It's important to verify if you are importing all the libraries

In [1]:
%matplotlib notebook
import numpy as np
import pandas as pd
import matplotlib.pyplot as plt 
import scipy.optimize as optimization
import scipy.odr.odrpack as odrpack

### Numpy

$*$ NumPy is a library for the Python programming language, adding support for large, multi-dimensional arrays and matrices, along with a large collection of high-level mathematical functions to operate on these arrays. In this case array is a data structure that can be interpreted as $\mathbb{R}^{n}$ vectors coordinates.

$*$ We can also use mathematical tools with the best precision on python

$*$ The best library for Numerical Methods. Like integration, solution for linear and non linear ODE.

$*$ All the information can be found on the reference of the library https://numpy.org/doc/stable/reference/. 
I encorage you to search your questions on StackOverflow 

In [2]:
errors = np.array([0.5,0.6,0.4,0.3,0.6])
incertezas = errors*2
errors

array([0.5, 0.6, 0.4, 0.3, 0.6])


$-$ we can change one or more component of the array. ( Note that the values changed due to the operation above )


In [3]:
errors[1:4] = errors[1:4]*np.cos(2)
errors

array([ 0.5       , -0.2496881 , -0.16645873, -0.12484405,  0.6       ])


$-$ we can slice arrays on the components that we're interesed.

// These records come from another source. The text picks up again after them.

-- ==== Sys2Proof/Machine/Flags.lean ====
section
/-! DEFINITION. The flag computations: the only flag is `V[15]`, and a flag is exactly `0x00` or `0x01`
(spec/10_state.md R22, R33; spec/42_alu.md R146 to R152). -/

namespace Sys2Proof.Machine

/-- `VF`, the register that doubles as the flag (R22). -/
def regF : RegIx := 15

/-- A condition as a flag value (R33). -/
def flag (b : Bool) : Byte := if b then 1 else 0

/-- `ADD Vx,Vy`: the 9-bit sum exceeds 255 (R146). -/
def carryFlag (a b : Byte) : Byte := flag (decide (a.toNat + b.toNat > 255))

/-- `SUB` and `SUBN`, minuend first: strictly greater; equal operands give `SUB_EQ_FLAG` (R147, R149). -/
def greaterFlag (a b : Byte) : Byte := if a = b then Config.subEqFlag else flag (decide (a.toNat > b.toNat))

/-- `SHR`: the bit shifted out on the right, before the shift (R148). -/
def lowBitFlag (a : Byte) : Byte := flag (a.getLsbD 0)

/-- `SHL`: the bit shifted out on the left, before the shift (R150). -/
def highBitFlag (a : Byte) : Byte := flag (a.getLsbD 7)

/-- The result to `V[x]`, then the flag to `V[15]`, so that with `x = 15` the flag remains (R151; decision D10,
log entry 7). Both were computed from the state before the cycle. -/
def State.setRegFlag (s : State) (x : RegIx) (result f : Byte) : State := (s.setReg x result).setReg regF f

end Sys2Proof.Machine
end

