/-! ### The return stack -/

/-- The state with another depth and other entries. -/
def State.withStack (depth : Fin 17) (entries : Vector Word 16) (s : State) : State :=
  { s with sp := depth, stack := entries }

theorem completed_withStack {i : Instr} (depth : Fin 17) (entries : Vector Word 16) (s : State) (hr : i ≠ .ret)
    (hc : ∀ nnn, i ≠ .call nnn) :
    completed i (s.withStack depth entries) = (completed i s).withStack depth entries := by
  cases i
  case ret => exact absurd rfl hr
  case call nnn => exact absurd rfl (hc nnn)
  case ldVxK x => exact completed_ldVxK_commutes x s rfl fun _ => rfl
  all_goals rfl

theorem faultOf_withStack {i : Instr} (depth : Fin 17) (entries : Vector Word 16) (s : State) (hr : i ≠ .ret)
    (hc : ∀ nnn, i ≠ .call nnn) : faultOf i (s.withStack depth entries) = faultOf i s := by
  cases i
  case ret => exact absurd rfl hr
  case call nnn => exact absurd rfl (hc nnn)
  all_goals rfl

theorem completed_stack {i : Instr} (s : State) (hr : i ≠ .ret) (hc : ∀ nnn, i ≠ .call nnn) :
    (completed i s).sp = s.sp ∧ (completed i s).stack = s.stack := by
  have h : completed i s = (completed i s).withStack s.sp s.stack := completed_withStack s.sp s.stack s hr hc
  exact ⟨by rw [h]; rfl, by rw [h]; rfl⟩

/-- Settles O22: the stack is carried along, its own or another one. -/
theorem stackReachedOnlyByCallAndRet : Obligations.StackReachedOnlyByCallAndRet := by
  intro i s t h hr hc
  obtain ⟨hsp, hstack⟩ := completed_stack s hr hc
  exact ⟨stackKept_of_eq (exec_keeps h (fun _ => rfl) hsp) (exec_keeps h (fun _ => rfl) hstack),
    fun depth entries => exec_commutes (e := State.withStack depth entries) h
      (faultOf_withStack depth entries s hr hc) (fun _ => rfl) (completed_withStack depth entries s hr hc)⟩

/-! ### The environment inputs -/

/-- The state with other waiting inputs and another cycle number. -/
def State.withInputs (waiting : List EnvInput) (number : Nat) (s : State) : State :=
  { s with inputs := waiting, cycle := number }

theorem completed_withInputs {i : Instr} (waiting : List EnvInput) (number : Nat) (s : State)
    (h : SameInputsRead i s.input (s.withInputs waiting number).input) :
    completed i (s.withInputs waiting number) = (completed i s).withInputs waiting number := by
  cases i
  case skp x | sknp x =>
    have held : s.input.keyHeld = (s.withInputs waiting number).input.keyHeld := h
    simp only [completed, State.keyHeld, ← held]
    rfl
  case rnd x kk =>
    have drawn : s.input.randByte = (s.withInputs waiting number).input.randByte := h
    simp only [completed, ← drawn]
    rfl
  case ldVxK x => exact completed_ldVxK_commutes x s (Eq.symm h) fun _ => rfl
  all_goals rfl

/-- Settles O26: the inputs are carried along where those that are read agree. -/
theorem unreadInputsHaveNoEffect : Obligations.UnreadInputsHaveNoEffect :=
  fun _ s _ waiting number hr h => exec_commutes (e := State.withInputs waiting number) h (faultOf_congr rfl rfl)
    (fun _ => rfl) (completed_withInputs waiting number s hr)

/-! ### The display -/

theorem completed_setFb {i : Instr} (f : FrameBuffer) (s : State) (hc : i ≠ .cls) (hd : ∀ x y n, i ≠ .drw x y n) :
    completed i (s.setFb f) = (completed i s).setFb f := by
  cases i
  case cls => exact absurd rfl hc
  case drw x y n => exact absurd rfl (hd x y n)
  case ldVxK x => exact completed_ldVxK_commutes (e := (State.setFb · f)) x s rfl fun _ => rfl
  all_goals rfl

/-- Settles O28: `CLS` writes the display without reading it. -/
theorem displayReadOnlyByDraw : Obligations.DisplayReadOnlyByDraw := by
  intro i s t f hd h
  by_cases hc : i = .cls
  · subst hc
    cases h
    exact ⟨FrameBuffer.clear, rfl⟩
  · exact ⟨f, exec_commutes (e := (State.setFb · f)) (e' := (State.setFb · f)) h (faultOf_congr rfl rfl) (fun _ => rfl)
      (completed_setFb f s hc hd)⟩

/-! ### Two machines side by side -/

/-- A cycle keeps a relation of two machines which fetch alike, if halting, completing and the cycle's end keep it. -/
theorem step_simulates {R : State → State → Prop} {s s' t : State}
    (status : s'.status = s.status) (fetch : s'.fetch = s.fetch) (fault : ∀ i, faultOf i s' = faultOf i s)
    (halt : ∀ r, R (s.halt r) (s'.halt r)) (complete : ∀ i, faultOf i s = none → R (completed i s) (completed i s'))
    (endCycle : ∀ u u', R u u' → R u.endCycle u'.endCycle) (related : R s s') (h : step s = .next t) :
    ∃ t', step s' = .next t' ∧ R t t' := by
  obtain ⟨r, hr, rfl⟩ | ⟨hs, hf, rfl⟩ | ⟨w, u, hs, -, hf, hu, rfl⟩ := step_cases h
  · exact ⟨s', step_halted (status.trans hr), related⟩
  · have hf' : s.fetch = .error .addressingFault := by simp [State.fetch, hf]
    exact ⟨_, step_fetch_fault (status.trans hs) (fetch.trans hf'), endCycle _ _ (halt _)⟩
  · obtain ⟨r, hr, rfl⟩ | ⟨hn, rfl⟩ := exec_cases hu
    · exact ⟨_, step_runs (status.trans hs) (fetch.trans hf) (exec_halts ((fault _).trans hr)), endCycle _ _ (halt r)⟩
    · exact ⟨_, step_runs (status.trans hs) (fetch.trans hf) (exec_completes ((fault _).trans hn)),
        endCycle _ _ (complete _ hn)⟩

/-- Equal but for `ST`. -/
def SameButSt (s s' : State) : Prop := ∃ c, s' = s.setSt c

$-$ It's important to note is that python consider open intervals 

###### When we declare a variable using an array slicing we dont have a copy of it, wich means that changing one part of the array we change the other variable. If you need to make a copy you can just use np.copy(array)

In [4]:
slice_errors = errors[:3]
slice_errors[2] = 0

errors

array([ 0.5       , -0.2496881 ,  0.        , -0.12484405,  0.6       ])

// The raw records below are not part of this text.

-- ==== Sys2Proof/Machine/Convoy.lean ====
section
/-! DEFINITION. Collectives and the caravan (chapter 08): partials, segments, the work of a member. -/

namespace Sys2Proof.Machine

/-- Elements of a segment; segments of n elements. -/
def Coll.eseg (p : Coll) : Nat := 4096 / (p.vw + if p.ranked then 4 else 0)
def Coll.nseg (p : Coll) (n : Nat) : Nat := cdiv n p.eseg
/-- Elements of a full ring block, of block b, and of segment i of a block. -/
def Coll.full (p : Coll) : Nat := if p.kind = 1 && p.ring then cdiv p.count p.members else p.count
def Coll.blockLen (p : Coll) (b : Nat) : Nat := if p.kind = 1 && p.ring then min p.full (p.count - b * p.full) else p.count
def Coll.segLen (p : Coll) (b i : Nat) : Nat := min p.eseg (p.blockLen b - i * p.eseg)
/-- The block that reaches a rank in ring step t (R262). The all-gather of a ring all-reduce has steps P − 1 on. -/
def Coll.blockAt (p : Coll) (t : Nat) : Nat :=
  let m := p.members
  if p.kind = 3 then (p.rank + 2 * m - t - 1) % m
  else if t + 1 < m then (p.rank + 2 * m - t - 2) % m
  else (p.rank + 2 * m - (t - (m - 1)) - 1) % m
/-- Steps in which a rank receives. -/
def Coll.steps (p : Coll) : Nat := if p.kind = 1 then 2 * (p.members - 1) else p.members - 1
/-- The block a rank starts with: its own in an all-gather, else the one before it. -/
def Coll.firstBlock (p : Coll) : Nat :=
  if p.kind = 3 || p.members = 1 then p.rank else (p.rank + p.members - 1) % p.members
/-- Own segments a member forms by itself. -/
def Coll.locals (p : Coll) : Nat :=
  if p.car then (if p.up.isNone then cdiv p.count (2 ^ 22) else 0)
  else if p.kind = 5 then 0
  else if p.ring then p.nseg (p.blockLen p.firstBlock)
  else if p.kind = 4 && p.up.isSome then 0
  else p.nseg p.count
/-- Segments a member uses from its parent or its ring predecessor. -/
def Coll.inbound (p : Coll) : Nat :=
  if p.car || p.kind = 5 then 0
  else if p.ring then ((List.range p.steps).map fun t => p.nseg (p.blockLen (p.blockAt t))).foldl (· + ·) 0
  else if p.up.isSome then p.nseg p.count else 0

/-! ### Partials (R264, R265) -/

/-- A partial: elements with their winner ranks, and CONTRIB. -/
structure Partial where
  elems : List (Nat × Nat)
  contrib : Nat

/-- A reducing segment's payload: values, then ranks from the next multiple of 4 bytes. -/
def Coll.pack (p : Coll) (x : Partial) : List Byte :=
  if x.contrib = 0 then []
  else
    let v := x.elems.flatMap fun e => leBytes p.vw e.1
    if p.ranked then v ++ List.replicate ((4 - v.length % 4) % 4) 0 ++ x.elems.flatMap (fun e => leBytes 4 e.2) else v

/-- The partial of a received segment of n elements. -/
def Coll.unpack (p : Coll) (contrib n : Nat) (b : List Byte) : Partial :=
  { contrib := contrib
    elems := if contrib = 0 then []
      else (List.range n).map fun i => (fieldAt b (i * p.vw) p.vw, fieldAt b (cdiv (n * p.vw) 4 * 4 + 4 * i) 4) }

/-- Bytes of a segment of n elements. -/
def Coll.payLen (p : Coll) (n contrib : Nat) : Nat :=
  if !p.reduces then n
  else if contrib = 0 then 0
  else if p.ranked then cdiv (n * p.vw) 4 * 4 + 4 * n else n * p.vw

/-- An element on its way with any NaN in its canonical form (R125); with WIDE = 1 it travels as FP32. -/
def Coll.canon (p : Coll) (v : Nat) : Nat :=
  let f := if p.wide then 0 else p.fmt
  if p.reduces && f ≤ 2 && ((fmtOf f).decode v).isNan then (fmtOf f).nanBits else v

$-$ Now we gonna use NumPy to create values for x,y and $\sigma_y$

In [5]:
x = np.linspace(0,100,10)

x

array([  0.        ,  11.11111111,  22.22222222,  33.33333333,
        44.44444444,  55.55555556,  66.66666667,  77.77777778,
        88.88888889, 100.        ])

### Model

In [6]:
def f(x, b, a):
    return a*x + b

# Creating the y values with the model
y = f(x,0.5,1)

# Random values between [0.005,0.006]
sigma_y = np.random.uniform(low=0.005, high=0.006, size=(10,))

sigma_y

array([0.00502619, 0.00520858, 0.00510368, 0.005735  , 0.00598083,
       0.00593097, 0.00505421, 0.00596515, 0.00502132, 0.00565782])

## SciPy

$*$ SciPy is a free and open-source Python library used for scientific computing and technical computing. SciPy contains modules for optimization, linear algebra, integration, interpolation, special functions, FFT, signal and image processing, ODE solvers and other tasks common in science and engineering.

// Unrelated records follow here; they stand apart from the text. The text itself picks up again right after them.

-- ==== Sys2Proof/Machine/Resets.lean ====
section
/-! DEFINITION. What a reset stops, the starts of context, engine and die resets, and the watch over heartbeats
(chapter 13). -/

namespace Sys2Proof.Machine

/-! ### Stopping a descriptor (R398, R406, R417) -/

/-- Ranges a descriptor outside a convoy may have written. -/
def State.writeRanges (s : State) (x : Started) : List (Nat × Nat) :=
  let op := x.opcode
  if op = 0x10 || op = 0x11 then
    let p := mmOf x.d
    if !p.write then []
    else (List.range p.m).flatMap fun m => (p.c + m * p.cstr, rowBytes p.cf p.n) ::
      (if fmtMx p.cf then [(p.cs + m * cdiv p.n 32, cdiv p.n 32)] else [])
  else if 0x20 ≤ op && op ≤ 0x25 then
    let p := vbOf x.d
    let n := if op = 0x23 then 1 else p.cols
    let minmax := op == 0x23 && p.func != 0
    let base := if minmax then p.aux + cdiv (4 * p.rows) 64 * 64 else p.aux
    ((List.range p.rows).flatMap fun r => (p.dst + r * p.dstr, rowBytes p.outf n) ::
      (if fmtMx p.outf then [(base + r * cdiv n 32, cdiv n 32)] else [])) ++
      (if minmax then [(p.aux, 4 * p.rows)] else []) ++
      (if op = 0x24 && p.aux != 0 then [(p.aux, 4 * p.cols * (2 - p.func % 2))] else [])
  else if op = 0x34 then
    let own := (if s.idLocked then boardIdx s.ownId else 0) * 2 ^ 48
    if bitsOf (x.dw 7) 14 0 = s.ownId then [(own + x.dw 4, if bitOf (x.dw 7) 24 then 8 else 4)] else []
  else if 0x30 ≤ op && op ≤ 0x33 then
    let f := s.rowForm x
    if f.put.isSome then [] else (List.range f.rows).map fun r => (f.dst + r * f.dstr, f.len)
  else []

/-- Requests of a descriptor are abandoned (R406): those sent keep their entries and their SEQ until a final response, which
is discarded; those that wait are not sent. -/
def State.abandon (s : State) (c q : Nat) (ix : Word) : State :=
  match s.queue? c q with
  | none => s
  | some u =>
    let mine := fun (r : FReq) => r.owner == ReqOwner.desc c q ix
    let drop := fun (r : FReq) => if mine r then { r with owner := .gone c (engDie u.eng) (engUnit u.eng) } else r
    let flow := fun (f : SendFlow) => { f with una := f.una.map drop, wait := f.wait.filter fun r => !mine r }
    let peers := s.fab.peers.map fun e => (e.1, { e.2 with tx := e.2.tx.map flow })
    { s with fab := { s.fab with peers := peers, stalled := s.fab.stalled.filter fun r => !mine r } }

/-- A started descriptor stops: its convoy is aborted, what it wrote and the stash entries it fed are undefined, its requests
are abandoned. -/
def State.haltDesc (s : State) (c q : Nat) (x : Started) (cause : Nat) (own : Option Fail) : State :=
  match s.queue? c q with
  | none => s
  | some u =>
    let s := match x.convoy with
      | some k => s.startAbort k cause own
      | none => s.undefine u.eng c (s.writeRanges x)
    let t := s.stash c
    let s := if x.pass = t.pass.toNat then
        s.undefine u.eng c (x.stash.filterMap fun i => (t.entries.lookup i).bind fun (e : StashEnt) =>
          if e.st = 1 then some (e.addr, e.size) else none)
      else s
    let s := s.abandon c q x.index
    let free := fun (v : Convoy) => if v.owner == some (c, q, x.index) then { v with owner := none } else v
    { s with fab := { s.fab with convoys := s.fab.convoys.map free } }

/-- It is no longer started and gets no record. -/
def State.removeDesc (s : State) (c q : Nat) (x : Started) : State :=
  let s := s.setQueue c q fun u => { u with started := u.started.filter (·.index != x.index) }
  if x.tagged then s.setTag x.tag fun g => { g with running := g.running - 1 } else s

/-- Open tags of a context close (R458). -/
def State.closeTags (s : State) (c cause : Nat) : State :=
  { s with toll := { s.toll with tags := mmapv s.toll.tags fun _ g =>
      if g.isOpen && g.ctx = c && !g.closing then { g with closing := true, cause := cause } else g } }

/-! ### Context reset and release (R406, R502) -/

/-- A context reset or release starts: nothing more of the context starts, everything started stops, its open tags close.
A second one is joined to the first (R417). -/
def State.startCtxReset (s : State) (c cause : Nat) (who : List Who) : State :=
  let rel := cause == 3
  if (s.ctx c).st = .resetting then
    s.setCtx c fun x =>
      { x with
        resetWho := x.resetWho ++ who, releasing := x.releasing || rel, resetCause := if rel then 3 else x.resetCause }
  else
    let qs := s.eng.queues.filter fun e => e.1 / 64 == c
    let work := qs.flatMap fun e => e.2.started.map fun d => (e.1 % 64, e.2.eng, d)
    let convoys := work.filter fun w => match w.2.2.convoy.bind s.convoy? with
      | some v => v.st == .active
      | none => false
    let s := s.setCtx c fun x =>
      { x with
        st := .resetting, resetCause := cause, resetStart := s.time.mono, resetFrom := s.time.mono, resetWho := who
        removed := work.length, aborted := convoys.length, releasing := rel
        resetEngs := (work.map fun w => w.2.1).eraseDups }
    let s := s.mapQueues c fun u => if u.st = .unbound then u else { u with st := .resetting, saved := none }
    let s := work.foldl (fun s w => (s.haltDesc c w.1 w.2.2 7 none).removeDesc c w.1 w.2.2) s
    let s := qs.foldl (fun s e => s.reapQueue c (e.1 % 64)) s
    (s.closeTags c (if rel then 3 else 2)).jobSweep

/-! ### Engine reset (R409, R410) -/

/-- A sieve run in progress on one of these engines is abandoned without a verdict. -/
def State.dropRuns (s : State) (js : List Nat) : State :=
  let sil := s.silent
  let run := sil.running.map fun (r : Option Nat) => r.filter fun j => !js.contains j
  js.foldl (fun s j => s.setSv j fun e => { e with sieving := false, due := false })
    { s with silent := { sil with running := run } }

def State.queuesOn (s : State) (j : Nat) : List (Nat × Queue) := s.eng.queues.filter fun e => e.2.eng == j
/-- Descriptors started on an engine. -/
def State.startedOn (s : State) (j : Nat) : Nat := ((s.queuesOn j).map fun e => e.2.started.length).foldl (· + ·) 0

/-- Steps 1 to 3 and 5 of R409: everything started on an engine stops; the oldest of each queue keeps its place, to end with
DOMAIN_OFF; a queue with nothing started remembers its state. -/
def State.haltEngine (s : State) (j : Nat) : State :=
  let off : Fail := (3, engDie j, 0)
  (s.queuesOn j).foldl (init := s) fun s e =>
    let c := e.1 / 64
    let q := e.1 % 64
    let s := e.2.started.foldl (fun s x => s.haltDesc c q x 1 (some off)) s
    match e.2.started with
    | [] => s.setQueue c q fun u =>
        if u.st = .resetting || u.st = .unbound then u else { u with saved := some u.st, st := .resetting }
    | x :: rest =>
      let s := rest.foldl (fun s y => s.removeDesc c q y) s
      s.setStarted c q x.index fun y =>
        { y with fail := some off, tiles := [], checks := [], work := true, reqs := 0, maskDue := false, convoy := none }

/-- Step 4: those descriptors complete; Q_HEAD = Q_DONE. -/
def State.closeEngine (s : State) (j : Nat) : State :=
  (s.queuesOn j).foldl (init := s) fun s e =>
    if e.2.started.isEmpty then s
    else (s.commit (e.1 / 64) (e.1 % 64)).setQueue (e.1 / 64) (e.1 % 64) fun u => { u with head := u.done }

/-- Contexts that hold tile groups of some engines. -/
def State.tileHolders (s : State) (js : List Nat) : List Nat :=
  ((s.eng.tileOwner.filter fun e => js.contains (e.1 / 4)).map (·.2)).eraseDups

/-- Step 6: the tiles of the engines are +0 and their flags 0; their holders are told. -/
def State.loseTiles (s : State) (js : List Nat) (unit : Nat) : State :=
  let s := (s.tileHolders js).foldl (fun s c => s.setCtx c fun x => { x with tilesLost := true, lastEngine := unit }) s
  { s with eng := { s.eng with
      tiles := s.eng.tiles.filter (fun e => !js.contains (e.1 / 2048 / 32))
      tileFlags := s.eng.tileFlags.filter (fun e => !js.contains (e.1 / 32)) } }

/-- An engine reset starts; its steps 1 to 6. A pair is reset as one engine, under its even number. A second request joins the
first, and one on a die in reset is absorbed by the die reset (R417). -/
def State.startEngReset (s : State) (j cause : Nat) (who : List Who) : State :=
  let js := s.pairOf j
  let u := js.headD j
  if (s.die (engDie j)).inReset || (s.engine u).st == .resetting then
    s.setEng u fun e => { e with resetWho := e.resetWho ++ who }
  else
    let n := s.startedOn u
    let lost := if j < 64 then (s.tileHolders js).length else 0
    let s := ((s.dropRuns js).haltEngine u).closeEngine u
    let s := if j < 64 then s.loseTiles js u else s
    let s := js.foldl (fun s k => s.setEng k fun e => { e with st := .resetting }) s
    let s := s.setEng u fun e =>
      { e with resetCause := cause, resetStart := s.time.mono, resetWho := who, stopped := n, lostCtxs := lost }
    s.sweepDescs.jobSweep

/-! ### Die reset (R411-R413) -/

/-- Engines of a die. -/
def dieEngines (d : Nat) : List Nat := (List.range 112).filter fun j => engDie j == d

/-- A die reset starts (R411): engines, tiles and tile store, ports, paths and flows; the rest of the sequence is its end. -/
def State.startDieReset (s : State) (d cause : Nat) (who : List Who) : State :=
  if (s.die d).resetStart.isSome then s.setDie d fun x => { x with waiters := x.waiters ++ who }
  else
    let js := dieEngines d
    let n := (js.map s.startedOn).foldl (· + ·) 0
    let s := js.foldl (fun s j => s.haltEngine j) (s.dropRuns js)
    let ports := (List.range 13).filter fun p => (s.portDies p).contains d && (s.port p).st != .down
    let s := s.failTransit d
    let s := ports.foldl (fun s p => s.linkDown p 1) s
    let s := s.setDie d fun x =>
      { x with
        inReset := true, hartsRun := false, resetStart := some s.time.mono, resetCause := cause, resetPorts := ofBits ports
        resetStopped := n, waiters := who }
    let s := js.foldl (fun s j => (s.closeEngine j).setEng j fun e => { e with st := .resetting }) s
    let s := (js.filter (· < 64)).foldl (fun s j => s.loseTiles [j] j) s
    let bit := BitVec.ofNat 4 (2 ^ d)
    let holders := ((s.eng.storeOwner.filter fun e => e.1 / 192 == d).map (·.2)).eraseDups
    let s := holders.foldl (fun s c => s.setCtx c fun x => { x with storeLost := true, storeDies := x.storeDies ||| bit }) s
    let s := (List.range 6).foldl (fun s i => s.setStack (6 * d + i) fun t => { t with selfRefresh := true }) s
    let s := s.setDt d fun t => { t with seen := false, holdover := false, latched := 0 }
    let s := { s with sched := mmapv s.sched fun _ e => { e with armed := e.armed.set d none } }
    ((s.pathCheck.flowsOff d).unstall.sweepDescs).snapsOff d

/-! ### The tile of an ME, and an uncorrectable error in it (R197) -/

/-- ME_TILE_DONE (R367-R371): a tile's accumulation ends; an uncorrectable error in the accumulator tile is a fault of the
engine and starts its reset (cause 3). -/
def execMeTileDone (ctx : Fin 256) (q : Fin 64) (index : BitVec 32) (tile : Nat) (tileUe : Bool) (err1 err2 : List WordFlip)
    (flips : List LineFlip) (s : State) : Host.Outcome State Fault Refusal :=
  s.orWait <|
    match s.tileJob ctx q index tile with
    | none => s
    | some t =>
      if s.waitsOn t.x || t.x.checks.any (·.tile == tile) || !s.roomFor ctx q index then s
      else if tileUe then s.startEngReset t.j 3 []
      else (((s.damages 0 flips).engTouch t.j).meTile ctx q t tile err1 err2).tileCopy ctx q t tile

/-! ### Heartbeats (R400-R402) -/

/-- A started COLLECTIVE or CARAVAN that waits for a peer: nothing of it waits for an acknowledgement but by NOT_READY. -/
def State.collWaits (s : State) (x : Started) : Bool :=
  match x.convoy.bind s.convoy? with
  | some v => v.st == .active && !v.done && (v.tx.isEmpty || v.tx.any (·.ans == 3))
  | none => false

/-- The intervals of R401 that do not count for a queue. -/
def State.exempt (s : State) (u : Queue) : Bool :=
  u.st == .waitSem || (s.engine u.eng).st != .idle || (match u.started with
    | [] => true
    | x :: _ => s.collWaits x || (80 ≤ u.eng && x.reqs != 0) ||
        (!x.checks.isEmpty && x.tiles.all fun t => x.checks.any (·.tile == t)))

$*$ The reference https://docs.scipy.org/doc/scipy/reference/index.html

### Scipy.optimization


$*$ Scipy.optimization is a sub-library of SciPy for optimization, wich means, in our case, linear and non linear regression.

###### $*$ The curve_fit method just consider $\sigma_y$ once it uses the Ordinary Least Squares ( You can propagate the uncertainty on x to y wich is the Total Least Square)
$*$ The reference https://docs.scipy.org/doc/scipy/reference/tutorial/optimize.html

In [7]:
# xo is the parameters guess
xo = [0,0]

fit = optimization.curve_fit(f, x, y, p0=xo, sigma=sigma_y,absolute_sigma=True) 

fit

(array([0.5, 1. ]),
 array([[ 9.44539149e-06, -1.33549647e-07],
        [-1.33549647e-07,  2.74296898e-09]]))

$-$ The fit variable received 2 arrays. The first represent the parameters and the second the covariance matrix. In the next section we will see how to present this on a more elegant way

We can calculate the $\chiˆ2$ simple by using the formula

$$
\begin{align}
{\chi}^2=\sum_{k=1}^{n} \frac{(y_i - f(x_i))^2}{\sigma_y^2}
\end{align}
$$

In [8]:
a = fit[0][1]
b = fit[0][0]


# To calculate the parameters errors with the covariance matrix
stdevs = np.sqrt(np.diag(fit[1]))
#stdevs is an array with 2 components stdevs[0] is the error of parameter (b) and stdevs[1] do parameter (a)


Chi2 = sum((y - f(x, b, a))**2/(sigma_y**2))
Chi2

5.0686388782132475e-23

## Pandas

$*$ pandas is a software library written for the Python programming language for data manipulation and analysis. In particular, it offers data structures and operations for manipulating numerical tables and time series.

$*$ We're going to use Pandas to create a table to the parameters and to import the data.

$*$ The reference : https://pandas.pydata.org/docs/user_guide/index.html

In [9]:
df = pd.DataFrame({'Parameter(a)' : [a,stdevs[1]], 'Parameter(b)' : [b,stdevs[0]]}, index=['Valor', 'Incerteza'])
df

Unnamed: 0,Parameter(a),Parameter(b)
Valor,1.0,0.5
Incerteza,5.2e-05,0.003073


### Matplotlib
$*$ Matplotlib is a plotting library for the Python programming language and its numerical mathematics extension NumPy. 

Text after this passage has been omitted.